音频分析：该模型能够根据文本指令分析音频信息，包括语音、声音、音乐等。
多语言支持：该模型支持超过8种语言和方言，例如中文、英语、粤语、法语、意大利语、西班牙语、德语和日语。

模型链接：

Qwen2-Audio-7B-Instruct

https://www.modelscope.cn/models/qwen/Qwen2-Audio-7B-Instruct

代码示例：

语音聊天推理

from io import BytesIO
from urllib.request import urlopen
import librosa
from transformers import Qwen2AudioForConditionalGeneration, AutoProcessor
from modelscope import snapshot_download
import torch

model_dir = snapshot_download("Qwen/Qwen2-Audio-7B-Instruct")
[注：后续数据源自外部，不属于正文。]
-- ==== Sys2Proof/Laws/Orders.lean ====
section
/-! SUPPORT. What starting an order and completing it do: the new order's number is free, and an order that completes in
its start cycle leaves its core as it was but for its queue, its s-registers and counters. -/

namespace Sys2Proof.Machine

set_option Elab.async false

theorem foldl_max_ge (l : List Flight) : ∀ m : Nat, m ≤ l.foldl (fun m f => max m (f.id + 1)) m := by
  induction l with
  | nil => intro m; exact Nat.le_refl m
  | cons f r ih => intro m; exact Nat.le_trans (Nat.le_max_left _ _) (ih _)

theorem foldl_max_mem (l : List Flight) : ∀ m : Nat, ∀ f ∈ l, f.id < l.foldl (fun m f => max m (f.id + 1)) m := by
  induction l with
  | nil => intro m f h; cases h
  | cons g r ih =>
    intro m f h
    rcases List.mem_cons.1 h with h | h
    · subst h; exact Nat.lt_of_lt_of_le (Nat.lt_succ_self _) (Nat.le_trans (Nat.le_max_right _ _) (foldl_max_ge r _))
    · exact ih _ f h

/-- No order that a core holds has the number of the next started order. -/
theorem Core.freshId_ne (x : Core) {f : Flight} (h : f ∈ x.flights) : f.id ≠ x.freshId :=
  Nat.ne_of_lt (foldl_max_mem x.flights _ f h)

theorem Core.filter_fresh (x : Core) : x.flights.filter (fun y => y.id != x.freshId) = x.flights :=
  List.filter_eq_self.2 (fun f h => by simpa using x.freshId_ne h)

theorem Core.find_fresh (x : Core) : x.flights.find? (fun y => y.id = x.freshId) = none :=
  List.find?_eq_none.2 (fun f h => by simpa using x.freshId_ne h)

/-- The order that a start holds. -/
def Start.flight (st : Start) (id : Nat) : Flight :=
  { id := id, q := st.q, idx := st.idx, ord := st.ord, op := st.op, clamped := decide (st.clamps > 0), status := stOk, done := false }

/-- What a start leaves of its core. -/
def Core.started (x : Core) (st : Start) (len : Nat) : Core :=
  { x with
    nextId := x.freshId + 1
    lastQ := st.q
    lastOp := st.op
    rot := if opUnit st.op = .loom && decide (ordF st.ord 11 2 0 ≥ 4) then (x.rot + 1) % 4 else x.rot
    flights := x.flights ++ [st.flight x.freshId]
    qs := fixSet 4 {} x.qs st.q (({ (x.qs.getD st.q {}) with index := st.idx + 1 } : OrderQ).trim len) }

theorem State.startOrder_snd (s : State) (c : Nat) (st : Start) : (s.startOrder c st).2 = (s.core c).freshId := rfl

theorem State.startOrder_cores (s : State) (c : Nat) (st : Start) :
    (s.startOrder c st).1.cores = (s.setCore c ((s.core c).started st (s.queueLen c st.q))).cores := by
  show (State.noteClamps _ _ _ _).cores = _
  rw [State.noteClamps_cores]; rfl

theorem State.startOrder_core (s : State) (c : Nat) (st : Start) :
    (s.startOrder c st).1.core c = (s.core c).started st (s.queueLen c st.q) := by
  unfold State.core
  rw [State.startOrder_cores]
  exact State.core_setCore_same s c _

theorem State.startOrder_core_other (s : State) {c d : Nat} (st : Start) (h : d ≠ c) :
    (s.startOrder c st).1.core d = s.core d := by
  unfold State.core
  rw [State.startOrder_cores]
  exact State.core_setCore_other s _ h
processor = AutoProcessor.from_pretrained(model_dir)
model = Qwen2AudioForConditionalGeneration.from_pretrained(model_dir, device_map="auto",torch_dtype=torch.bfloat16)

conversation = [
    {"role": "user", "content": [
        {"type": "audio", "audio_url": "https://qianwen-res.oss-cn-beijing.aliyuncs.com/Qwen2-Audio/audio/guess_age_gender.wav"},
    ]},
    {"role": "assistant", "content": "Yes, the speaker is female and in her twenties."},
    {"role": "user", "content": [
        {"type": "audio", "audio_url": "https://qianwen-res.oss-cn-beijing.aliyuncs.com/Qwen2-Audio/audio/translate_to_chinese.wav"},
    ]},
]
text = processor.apply_chat_template(conversation, add_generation_prompt=True, tokenize=False)
audios = []
for message in conversation:
    if isinstance(message["content"], list):
        for ele in message["content"]:
            if ele["type"] == "audio":
                audios.append(librosa.load(
                    BytesIO(urlopen(ele['audio_url']).read()), 
                    sr=processor.feature_extractor.sampling_rate)[0]
                )

inputs = processor(text=text, audios=audios, return_tensors="pt", padding=True)
inputs = inputs.to("cuda")

generate_ids = model.generate(**inputs, max_length=256)
generate_ids = generate_ids[:, inputs.input_ids.size(1):]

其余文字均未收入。